=== WHAT YOU ARE ASKED TO DO ===
Read through the entries below and copy each line where "Bool" turns up.
(LISTED RECORDS begins)
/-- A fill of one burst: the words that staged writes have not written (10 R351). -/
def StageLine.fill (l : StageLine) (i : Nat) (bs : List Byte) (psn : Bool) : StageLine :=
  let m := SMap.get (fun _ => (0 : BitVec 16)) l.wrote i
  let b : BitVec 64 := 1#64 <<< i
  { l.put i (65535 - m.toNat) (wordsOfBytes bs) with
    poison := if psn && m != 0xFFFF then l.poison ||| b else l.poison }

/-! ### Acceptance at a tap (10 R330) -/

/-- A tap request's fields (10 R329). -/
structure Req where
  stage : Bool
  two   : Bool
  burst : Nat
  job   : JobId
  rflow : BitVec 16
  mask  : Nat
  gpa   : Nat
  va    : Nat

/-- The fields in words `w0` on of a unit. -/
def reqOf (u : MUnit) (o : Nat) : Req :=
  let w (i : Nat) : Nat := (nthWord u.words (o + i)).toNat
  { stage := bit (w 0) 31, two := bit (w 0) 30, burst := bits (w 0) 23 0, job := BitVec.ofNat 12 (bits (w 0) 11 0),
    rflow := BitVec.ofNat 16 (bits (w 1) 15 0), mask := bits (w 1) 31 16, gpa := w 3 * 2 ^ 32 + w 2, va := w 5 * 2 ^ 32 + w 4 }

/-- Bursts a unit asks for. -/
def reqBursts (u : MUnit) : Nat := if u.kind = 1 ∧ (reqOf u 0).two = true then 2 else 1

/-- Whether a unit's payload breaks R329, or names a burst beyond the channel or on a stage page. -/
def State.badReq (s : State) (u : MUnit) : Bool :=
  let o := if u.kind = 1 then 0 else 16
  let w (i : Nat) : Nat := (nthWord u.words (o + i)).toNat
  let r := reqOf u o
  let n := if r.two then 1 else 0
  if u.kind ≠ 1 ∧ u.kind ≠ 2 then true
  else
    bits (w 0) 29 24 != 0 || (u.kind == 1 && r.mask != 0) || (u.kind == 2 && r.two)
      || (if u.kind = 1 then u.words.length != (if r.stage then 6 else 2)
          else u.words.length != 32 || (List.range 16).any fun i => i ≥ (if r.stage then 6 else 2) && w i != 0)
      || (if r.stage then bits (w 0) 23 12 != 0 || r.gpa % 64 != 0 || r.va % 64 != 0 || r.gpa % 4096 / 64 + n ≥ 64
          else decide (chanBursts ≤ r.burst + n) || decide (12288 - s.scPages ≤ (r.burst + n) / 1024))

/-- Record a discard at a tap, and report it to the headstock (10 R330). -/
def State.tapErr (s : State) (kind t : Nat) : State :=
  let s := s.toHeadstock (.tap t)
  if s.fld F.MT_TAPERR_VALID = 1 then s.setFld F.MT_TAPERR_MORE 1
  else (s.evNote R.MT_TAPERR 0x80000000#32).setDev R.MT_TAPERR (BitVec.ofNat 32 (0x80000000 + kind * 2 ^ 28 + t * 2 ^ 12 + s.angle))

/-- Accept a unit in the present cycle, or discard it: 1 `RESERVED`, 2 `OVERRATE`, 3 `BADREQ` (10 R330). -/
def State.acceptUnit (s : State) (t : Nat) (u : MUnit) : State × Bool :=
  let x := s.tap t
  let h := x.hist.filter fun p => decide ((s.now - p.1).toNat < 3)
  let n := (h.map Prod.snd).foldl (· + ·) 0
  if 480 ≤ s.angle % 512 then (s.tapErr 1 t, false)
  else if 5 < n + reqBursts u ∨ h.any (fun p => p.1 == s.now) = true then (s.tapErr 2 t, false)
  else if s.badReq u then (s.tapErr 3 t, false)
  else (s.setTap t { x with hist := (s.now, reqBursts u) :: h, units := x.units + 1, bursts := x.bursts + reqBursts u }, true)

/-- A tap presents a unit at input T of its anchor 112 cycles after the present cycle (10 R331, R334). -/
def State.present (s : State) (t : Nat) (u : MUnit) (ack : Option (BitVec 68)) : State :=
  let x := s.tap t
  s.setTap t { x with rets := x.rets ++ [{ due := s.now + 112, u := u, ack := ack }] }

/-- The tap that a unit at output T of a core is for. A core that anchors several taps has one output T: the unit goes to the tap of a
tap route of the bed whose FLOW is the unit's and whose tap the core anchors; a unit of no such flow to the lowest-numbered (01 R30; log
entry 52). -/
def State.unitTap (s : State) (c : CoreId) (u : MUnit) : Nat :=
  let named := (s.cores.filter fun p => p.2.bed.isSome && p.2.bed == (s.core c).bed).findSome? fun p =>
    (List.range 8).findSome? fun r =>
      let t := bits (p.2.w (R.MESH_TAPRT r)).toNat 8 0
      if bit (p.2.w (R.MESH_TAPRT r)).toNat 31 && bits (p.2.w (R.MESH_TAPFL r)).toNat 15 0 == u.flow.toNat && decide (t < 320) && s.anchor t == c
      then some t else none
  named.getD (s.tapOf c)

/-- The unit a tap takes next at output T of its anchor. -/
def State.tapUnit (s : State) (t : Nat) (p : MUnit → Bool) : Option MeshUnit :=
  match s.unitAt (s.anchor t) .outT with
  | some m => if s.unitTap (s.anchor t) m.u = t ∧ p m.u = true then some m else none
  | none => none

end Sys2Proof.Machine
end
(LISTED RECORDS ends)
=== RESPONSE TO THIS EXERCISE ===
def StageLine.fill (l : StageLine) (i : Nat) (bs : List Byte) (psn : Bool) : StageLine :=
  stage : Bool
  two   : Bool
def State.badReq (s : State) (u : MUnit) : Bool :=
def State.acceptUnit (s : State) (t : Nat) (u : MUnit) : State × Bool :=
def State.tapUnit (s : State) (t : Nat) (p : MUnit → Bool) : Option MeshUnit :=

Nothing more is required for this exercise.